# Columbia University, your thoughts?



## Cine (Jul 16, 2007)

What you think about it's film school?


----------



## Evan (Jul 16, 2007)

the film program is only an MFA is it not? Anyways, i think is easily in the top 5 film programs in the united states.


----------



## Cine (Jul 16, 2007)

> Originally posted by Evan:
> the film program is only an MFA is it not? Anyways, i think is easily in the top 5 film programs in the united states.



I heard it has undergradute program too.

P.S. what other film schools are put in this top? Chapman? USC? UCLA? NYU? FSU?


----------



## sa (Jul 16, 2007)

Columbia's film production program is only on the MFA level. They do have an undergrad film studies program, but it's very different than the MFA. 
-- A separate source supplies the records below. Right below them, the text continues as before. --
/-- The destination extent, with its scales or its bitmap. -/
def CopyD.dstExt (d : CopyD) : Int × Int :=
  let (lo, hi) := d.span d.side (elemSize d.dfmt)
  (lo, if d.dfmt = .mx8 then max hi ((d.total + d.total / 32 : Nat) : Int)
       else if d.zb then max hi ((d.cnt 0 * d.cnt 1 * elemSize d.dfmt + d.bitmapBytes : Nat) : Int) else hi)

/-- A breach of R200 by an MX copy. -/
def CopyD.mxBad (d : CopyD) : Bool :=
  if d.sfmt = .mx8 || d.dfmt = .mx8 then
    !((d.sfmt = .f32 && d.dfmt = .mx8 && !d.side) || (d.sfmt = .mx8 && d.dfmt = .f32 && d.side)) || d.cnt 0 % 32 ≠ 0
      || d.cnt 0 = 0 || d.zb
  else false

/-- A breach of R199. -/
def CopyD.zbBad (d : CopyD) : Bool :=
  d.zb && !(d.dstKind = 1 && !d.side && d.cnt 0 % 8 = 0 && d.cnt 1 % 8 = 0 && d.cnt 2 = 1 && d.cnt 3 = 1
    && (d.dfmt.width = 8 || d.dfmt.width = 16) && d.dfmt ≠ .mx8)

/-- An element offset that is no multiple of its element size (R201). -/
def CopyD.misaligned (d : CopyD) : Bool :=
  let zs := elemSize d.sfmt
  let zd := elemSize d.dfmt
  let z := if d.side then zd else zs
  d.src % zs ≠ 0 || d.dst % zd ≠ 0
    || (List.range 3).any fun i => 1 < d.cnt (i + 1) && d.st.getD i 0 % (z : Int) ≠ 0

/-- The 0x43 of a descriptor (R201), for a block of a gang of size g (1 for none); `sameDst` says that both sides name one
range. -/
def CopyD.bad (d : CopyD) (g : Nat) (same : Bool) : Bool :=
  let (slo, shi) := d.srcExt
  let (dlo, dhi) := d.dstExt
  let sideBad (kind peer a : Nat) : Bool :=
    3 < kind || (kind = 3 && (g < 2 || g ≤ peer)) || (kind ≠ 3 && peer ≠ 0) || (kind ≠ 0 && 2 ^ 32 ≤ a)
  d.top ≠ 0 || sideBad d.srcKind d.srcPeer d.src || sideBad d.dstKind d.dstPeer d.dst || d.n.contains 0 || d.mxBad || d.zbBad
    || d.misaligned
    || (same && (d.src : Int) + slo < (d.dst : Int) + dhi && (d.dst : Int) + dlo < (d.src : Int) + shi)

/-- The block of a gang with a rank (R48). -/
def State.gangMember (s : State) (b : BSel) (rank : Nat) : Option BSel :=
  match s.block? b with
  | none => none
  | some me =>
    (((s.stall b.stall).blocks b.stall).find? fun x =>
      x.2.launch = me.launch && me.gang > 1 && x.2.index / me.gang = me.index / me.gang && x.2.index % me.gang = rank).map (·.1)

/-- What the member of a gang with a rank left when it ended. -/
def State.gangLeft (s : State) (b : BSel) (rank : Nat) : Option BSel :=
  match s.block? b with
  | none => none
  | some me => (((s.stall b.stall).lefts b.stall).find? fun x =>
      x.2.launch = me.launch && me.gang > 1 && x.2.index / me.gang = me.index / me.gang && x.2.index % me.gang = rank).map (·.1)

/-- What a side of a descriptor names, for a block; the pad of a peer that has ended is what it has left (log 57). -/
def State.copyEnd (s : State) (b : BSel) (kind peer : Nat) : End :=
  match kind with
  | 0 => .va
  | 1 => .pad b
  | 2 => .am b
  | _ => match s.gangMember b peer <|> s.gangLeft b peer with
    | some m => .pad m
    | none => .pad b

/-- The allotment of a side, and its range cause. -/
def State.endLimit (s : State) : End → Option (Nat × Nat)
  | .va => none
  | .pad b => (s.block? b).map fun k => (k.kern.pad, 0x26)
  | .am b => (s.block? b).map fun k => (k.kern.am, 0x27)

/-- The range cause of an extent (R201, check 2). -/
def State.endRange (s : State) (e : End) (a : Nat) (ext : Int × Int) : Option Nat :=
  match s.endLimit e with
  | none => none
  | some (n, c) => if (a : Int) + ext.1 < 0 || (n : Int) < (a : Int) + ext.2 then some c else none

/-- The region of an extent (R197). -/
def State.endRegion (s : State) (e : End) (a : Nat) (ext : Int × Int) : Region :=
  let len := (ext.2 - ext.1).toNat
  let base := ((a : Int) + ext.1).toNat
  match e with
  | .va => ⟨0, (0, 0), base, len⟩
  | .pad b => ⟨1, s.ownerOf b, base, len⟩
  | .am b => ⟨2, s.ownerOf b, base, len⟩

/-! ## Running (R197 to R203) -/

/-- The running of a copy so far: the writes to make, whether each element is zero, the random state, and the failure. -/
structure CopyRun where
  outs : List (Option Place × Int × List Byte)
  zeros : List Bool
  rnd : Word
  fail : Option (Nat × Nat)
deriving DecidableEq, Repr

/-- Step the copy's own random state (R198): the bits, and the state. -/
def copyRnd (d : CopyD) (w : Word) : Nat × Word :=
  if d.sr then (srBits (srStep w), srStep w) else (0, w)

/-- Whether a converted element is +0, −0 or integer 0 (R199). -/
def zeroElem (t : TyCode) (v : Nat) : Bool :=
  v = 0 || (!t.isInt && t ≠ .d8 && v = 2 ^ (t.width - 1))

/-- One element that is in no MX block of the destination. -/
def State.copyElem (s : State) (st : Nat) (sup : Bool) (d : CopyD) (se de : End) (r : CopyRun) (k : Nat) : CopyRun :=
  match r.fail with
  | some _ => r
  | none =>
    let stop (c : Nat) : CopyRun := { r with fail := some (c, k) }
    match s.jobRead st sup se ((d.src : Int) + d.srcOff k) (elemSize d.sfmt) (2 * k) with
    | .error c => stop c
    | .ok bs =>
      let (rw, rnd) := copyRnd d r.rnd
      let mode : RMode := if d.sr then .sr else .rne
      let scaled : Except Nat Nat :=
        if d.sfmt = .mx8 then
          match s.jobRead st sup se ((d.src : Int) + ((d.total + k / 32 : Nat) : Int)) 1 (2 * k) with
          | .error c => .error c
          | .ok sc => .ok (FF.f32.ofNum mode d.sat rw (mxValue (leNat sc) (leNat bs))).1
        else .ok (convert d.dfmt d.sfmt ⟨mode, d.sat, rw⟩ (leNat bs)).1
      match scaled with
      | .error c => stop c
      | .ok v =>
        let a := (d.dst : Int) + d.dstOff k
        match s.jobPlace st sup de a (2 * k + 1) with
        | .error c => stop c
        | .ok p => { r with outs := r.outs ++ [(p, a, leBytes (elemSize d.dfmt) v)], zeros := r.zeros ++ [zeroElem d.dfmt v],
                            rnd := rnd }
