-- ==== Sys2Proof/Machine/Memory.lean ====
section
/-! DEFINITION. The memory words: ld, st, atom, red, lrs, scs, cpf, cwb, cinv and fence (R267 to R269, R284 to R292, R306,
R307). -/

set_option Elab.async false

namespace Sys2Proof

/-- Bytes of a load, and how it fills its registers (R267). -/
def LdSz.spec : LdSz → Nat × Bool
  | .b8 => (1, false)
  | .i8 => (1, true)
  | .b16 => (2, false)
  | .i16 => (2, true)
  | .b32 => (4, false)
  | .b64 => (8, false)
  | .b128 => (16, false)

/-- Bytes of a store (R267). -/
def StSz.size : StSz → Nat
  | .b8 => 1
  | .b16 => 2
  | .b32 => 4
  | .b64 => 8
  | .b128 => 16

/-- Registers of a datum of a size. -/
def regsOf (z : Nat) : Nat := if z = 16 then 4 else if z = 8 then 2 else 1

/-- Whether an order acquires. -/
def Ord.acquires : Ord → Bool
  | .acq => true
  | .ar => true
  | _ => false

/-- Whether an order releases. -/
def Ord.releases : Ord → Bool
  | .rel => true
  | .ar => true
  | _ => false

namespace Machine

/-- Whether an address operand is uniform (R268): a scalar pair, zero or argl. -/
def addrUniform (a : Opnd) : Bool := a.isSca || a = .zero || a = .argl

/-- What an access does at a byte of its place: reads, writes. -/
structure Mode where
  acc : Acc
  rd : Bool
  wr : Bool
  /-- An access that needs its bytes fails at a lost line (R266). -/
  needs : Bool
deriving DecidableEq, Repr

/-- A load. -/
def Mode.load : Mode := ⟨.read, true, false, true⟩
/-- A store. -/
def Mode.store : Mode := ⟨.write, false, true, false⟩
/-- An atomic. -/
def Mode.atomic : Mode := ⟨.atomic, true, true, true⟩
/-- lrs. -/
def Mode.lrs : Mode := ⟨.lrs, true, false, true⟩
/-- scs: it needs no byte of the line. -/
def Mode.scs : Mode := ⟨.atomic, true, true, false⟩
/-- cwb and cinv, checked as a read (R269). -/
def Mode.line : Mode := ⟨.read, true, false, false⟩

/-- Whether an enabled watchpoint of the squad meets an access (R459). -/
def Squad.watched (q : Squad) (va : DWord) (rd wr : Bool) : Bool :=
  let meets (w : DWord) : Bool :=
    w.getLsbD 0 && field w 51 6 = va.toNat / 64 && ((rd && w.getLsbD 1) || (wr && w.getLsbD 2))
  meets q.wp0 || meets q.wp1

/-- Whether a byte that an access needs is lost: not in the squad's queue, nor in the stall's buffer, nor written since
(R266). -/
def Ctx.lostAt (c : Ctx) (pa z : Nat) : Bool :=
  let t := c.s.stall c.q.stall
  (List.range z).any fun i =>
    c.s.lostByte (pa + i) && !t.buffersByte (pa + i) && (ownByte c.sq.sq c.s.nextId 0 (pa + i)).isNone

/-- The address of an access (R268, R286). -/
def Ctx.memVa (c : Ctx) (ln : Lane) (a : Opnd) (off : BitVec 12) (z : Nat) : DWord :=
  c.rd64 ln a + off.signExtend 64 * BitVec.ofNat 64 z

/-- The checks of one lane's access, in order: R254, the management page (R23, R249), lost lines, watchpoints. -/
def Ctx.memLane (c : Ctx) (k : Nat) (va : DWord) (z : Nat) (m : Mode) (crtCas : Bool) : Except Nat Tr :=
  match c.s.translate c.q.stall c.sq.sup va m.acc z k with
  | .error e => .error e
  | .ok t =>
    let denied : Bool := match t.place with
      | .mgmt off => (m.acc ≠ .read && m.acc ≠ .write && !(crtCas && off < 0x180)) || (m.acc = .write && off < 0x180)
      | _ => false
    let lost : Bool := match t.place with
      | .dev pa => m.needs && c.lostAt pa z
      | _ => false
    if denied then .error 0x22 else if lost then .error 0x2A
    else if c.sq.watched va m.rd m.wr then .error 0x73 else .ok t

/-- An access of a lane: its address and, where the check passed, its translation. -/
structure MAcc where
  lane : Nat
  ln : Lane
  va : DWord
  tr : Except Nat Tr

/-- The accesses of lanes. -/
def Ctx.memAccs (c : Ctx) (ls : List (Nat × Lane)) (a : Opnd) (off : BitVec 12) (z : Nat) (m : Mode) (crtCas : Bool) :
    List MAcc :=
  ls.map fun l =>
    let va := c.memVa l.2 a off z
    ⟨l.1, l.2, va, c.memLane l.1 va z m crtCas⟩

/-- The cause of an access. -/
def MAcc.cause (x : MAcc) : Option Nat :=
  match x.tr with
  | .error e => some e
  | .ok _ => none

/-- Whether an access waits for a token of a translation (R258). -/
def MAcc.waits (x : MAcc) : Bool := x.cause.any isWait

/-- The causes of accesses by lanes that are no helpers, and what any access waits for. -/
def memCauses (xs : List MAcc) : List (Nat × Nat) :=
  xs.filterMap fun x => if x.ln.helper && !x.waits then none else x.cause.map fun e => (x.lane, e)

/-- The address of the primary lane's access (R444). -/
def causeVa (xs : List MAcc) (cs : List (Nat × Nat)) : DWord :=
  match xs.find? fun x => x.lane = (primaryOf cs).2 with
  | some x => x.va
  | none => 0

/-- The translations that a word used are kept, and the free choices it made are spent (R258, log 6). -/
def State.keepAll (s : State) (q : Sel) (xs : List MAcc) : State :=
  State.keepTlb { s with free := s.free + 65 } q.stall (xs.filterMap fun x => match x.tr with
    | .ok t => some t.ent
    | .error _ => none)

/-- A memory word: check every lane; raise, or act on the accesses that passed. -/
def Ctx.memWord (c : Ctx) (xs : List MAcc) (f : State → Res) : Res :=
  let cs := memCauses xs
  if cs ≠ [] then .raise cs (causeVa xs cs) else f (c.s.keepAll c.q xs)

/-- The places of the accesses that passed. -/
def placed (xs : List MAcc) : List (MAcc × Tr) :=
  xs.filterMap fun x => match x.tr with
    | .ok t => some (x, t)
    | .error _ => none

/-- Where a lane's result goes: its lane and first register; the scalar file is lane 64. -/
def destSlot (d : Opnd) (l : Nat) : Nat × Nat :=
  match d with
  | .sca k => (64, k.val)
  | .vec k => (l, k.val)
  | _ => (l, 0)

/-- Put a load in flight. -/
def State.launchLoad (s : State) (q : Sel) (d : Opnd) (n : Nat) (reads : List RdReq) (vals : List (Nat × Nat × Word))
    (acq : Bool) (obs : BitVec 6) (noFill : Bool) : State :=
  s.launchFlight q { Flight.known 0 (destRegs d n) vals Fl.none with
    reads := reads, perf := false, acq := acq, obs := obs, noFill := noFill }

/-- Queue an entry, with its order number and the PC of its word. -/
def State.enqueue (s : State) (q : Sel) (e : SqEnt) : State :=
  { (s.modSquad q fun x => { x with sq := x.sq ++ [{ e with id := s.nextId, pc := x.pc }] }) with nextId := s.nextId + 1 }

/-- A plain entry of the store queue. -/
def SqEnt.plain (op : SqOp) : SqEnt := ⟨0, 0, op, none, none, none, none, false, false⟩

/-- The helper lanes whose load reads zero, and those that leave their quad: a cause from 0x20 to 0x3F, or another (R53). -/
def helperFails (xs : List MAcc) (zero : Bool) : List Nat :=
  xs.filterMap fun x => match x.cause with
    | none => none
    | some e => if x.ln.helper && (decide (0x20 ≤ e && e < 0x40) == zero) then some x.lane else none

/-- Zeros for the lanes of helper accesses that were not performed (R53). -/
def zerosFor (d : Opnd) (n : Nat) (ls : List Nat) : List (Nat × Nat × Word) :=
  ls.flatMap fun l => destVals d l ((List.range n).map fun _ => (0 : Word))

/-- Whether any access is to the management page. -/
def anyMgmt (ps : List (MAcc × Tr)) : Bool := ps.any fun p => p.2.place.key.1 = 1

/-- ld (R267, R268). -/
def execLd (h : Hdr) (sz : LdSz) (hint : Hint) (m : MemX) (d a : Opnd) (s : State) : Host.Outcome State Fault Refusal :=
  let z := sz.spec.1
  let n := regsOf z
  issue h (fun _ => { uses := [⟨d, n, n, true⟩, .r2 a] })
    (fun c =>
      let xs := c.memAccs (c.accLanes (addrUniform a && destUniform d)) a m.off z .load false
      c.memWord xs fun s =>
        let ps := placed xs
        let s := s.modSquad c.q fun q => q.dropLanes (helperFails xs false)
        let failed := helperFails xs true
        let reads := ps.map fun p =>
          let slot := destSlot d p.1.lane
          (⟨slot.1, p.1.lane, slot.2, p.2.place, z, if sz.spec.2 then .sign else .zero, none⟩ : RdReq)
        let mg := anyMgmt ps
        .ok (s.launchLoad c.q d n reads (zerosFor d n failed) (m.ord.acquires || mg) (if mg then 0x3F else m.obs)
          (hint = .na))) s

/-- The bytes that a lane stores to memory. -/
def Ctx.memBytes (c : Ctx) (l : Nat) (ln : Lane) (b : Opnd) (z : Nat) : List Byte :=
  if z = 16 then (List.range 4).flatMap fun k => leBytes 4 (c.rdAt ln b k).toNat else c.storeBytes l ln b z

/-- The lanes of a word whose helper lanes perform nothing (R53). -/
def Ctx.writers (c : Ctx) (uniform : Bool) : List (Nat × Lane) := (c.accLanes uniform).filter fun l => !l.2.helper

/-- st (R267, R268): every lane's store enters the store queue, in ascending lane order. -/
def execSt (h : Hdr) (sz : StSz) (_hint : Hint) (m : MemX) (a b : Opnd) (s : State) : Host.Outcome State Fault Refusal :=
  let z := sz.size
  let n := regsOf z
  issue h (fun _ => { uses := [.r2 a, ⟨b, n, n, false⟩] })
    (fun c =>
      let xs := c.memAccs (c.writers (addrUniform a && b.scaOrZero)) a m.off z .store false
      c.memWord xs fun s =>
        .ok ((placed xs).foldl (fun s p =>
          let mg : Bool := p.2.place.key.1 = 1
          s.enqueue c.q { SqEnt.plain (.store p.2.place (c.memBytes p.1.lane p.1.ln b z)) with
            rel := if mg then some 0x3F else if m.ord.releases then some m.obs else none
            acq := if mg then some 0x3F else none }) s)) s

/-- One lane of an atomic. -/
def Ctx.atLane (c : Ctx) (wide cas : Bool) (d b : Opnd) (far : Bool) (p : MAcc × Tr) : AtLane :=
  let slot := destSlot d p.1.lane
  let v := c.casVals wide cas p.1.lane p.1.ln b
  ⟨slot.1, p.1.lane, slot.2, p.2.place, p.1.va, v.1, v.2, [], far⟩

/-- A line that any lane of the word names through a far leaf is far for all of them, since the lanes of a line take effect together
(R286, log 28). -/
def farLines (ls : List AtLane) : List AtLane :=
  ls.map fun l => { l with far := (lineLanes (l :: ls)).1.any (·.far) }

/-- Queue an atomic's lanes, in ascending order, supplying a flight. -/
def State.queueAtomic (s : State) (q : Sel) (op : AtomOp) (ls : List AtLane) (rel acq : Option (BitVec 6))
    (flight : Option Nat) : State :=
  if ls.isEmpty then s
  else s.enqueue q { SqEnt.plain (.atomic op (farLines ls)) with rel := rel, acq := acq, flight := flight }

/-- Launch the flight of a queued result, if its destination holds one: its number, and the machine after. -/
def State.queuedFlight (s : State) (q : Sel) (d : Opnd) (n : Nat) (vals : List (Nat × Nat × Word)) (any : Bool) :
    Option Nat × State :=
  if destRegs d n = [] then (none, s)
  else (some s.nextId, s.launchFlight q { Flight.known 0 (destRegs d n) vals Fl.none with perf := !any, byQueue := true })

/-- atom (R284 to R286). A swap of a CRT entry acts on the entry, whatever the class of its leaf (R23). -/
def execAtom (h : Hdr) (op : AtomOp) (m : MemX) (d a b : Opnd) (s : State) : Host.Outcome State Fault Refusal :=
  let n := if op.wide then 2 else 1
  issue h (fun _ => { uses := [.ww op.wide d, .r2 a, casUse op.wide op.isCas b] })
    (fun c =>
      let ls := c.accLanes (addrUniform a && b.isSca && destUniform d)
      let xs := c.memAccs (ls.filter fun l => !l.2.helper) a m.off op.size .atomic (op.wide && op.isCas)
      c.memWord xs fun s =>
        let ps := placed xs
        let helpers := ls.filterMap fun l => if l.2.helper then some l.1 else none
        let mg := anyMgmt ps
        let (id, s) := s.queuedFlight c.q d n (zerosFor d n helpers) (!ps.isEmpty)
        .ok (s.queueAtomic c.q op (ps.map fun p => c.atLane op.wide op.isCas d b (p.2.far && p.2.place.key.1 ≠ 1) p)
          (if mg then some 0x3F else if m.ord.releases then some m.obs else none)
          (if mg then some 0x3F else if m.ord.acquires then some m.obs else none) id)) s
I personally think Columbia is the best film school out there. There are a lot of other threads related to film grad programs you could check out for more on Columbia.


----------



## Cine (Jul 17, 2007)

> Originally posted by sa:
> Columbia's film production program is only on the MFA level. They do have an undergrad film studies program, but it's very different than the MFA.
> 
> I personally think Columbia is the best film school out there. There are a lot of other threads related to film grad programs you could check out for more on Columbia.



Thank you, I will.


----------



## Evan (Jul 17, 2007)

> I personally think Columbia is the best film school out there.



i totally agree


----------



## M. Night Fan (Jul 17, 2007)

In terms of equipment Columbia doesn't have best best out there, however their professors are some of the best. I have a friend who is a film major there and he is networking like crazy do to the fact the professors have been in the industry.


----------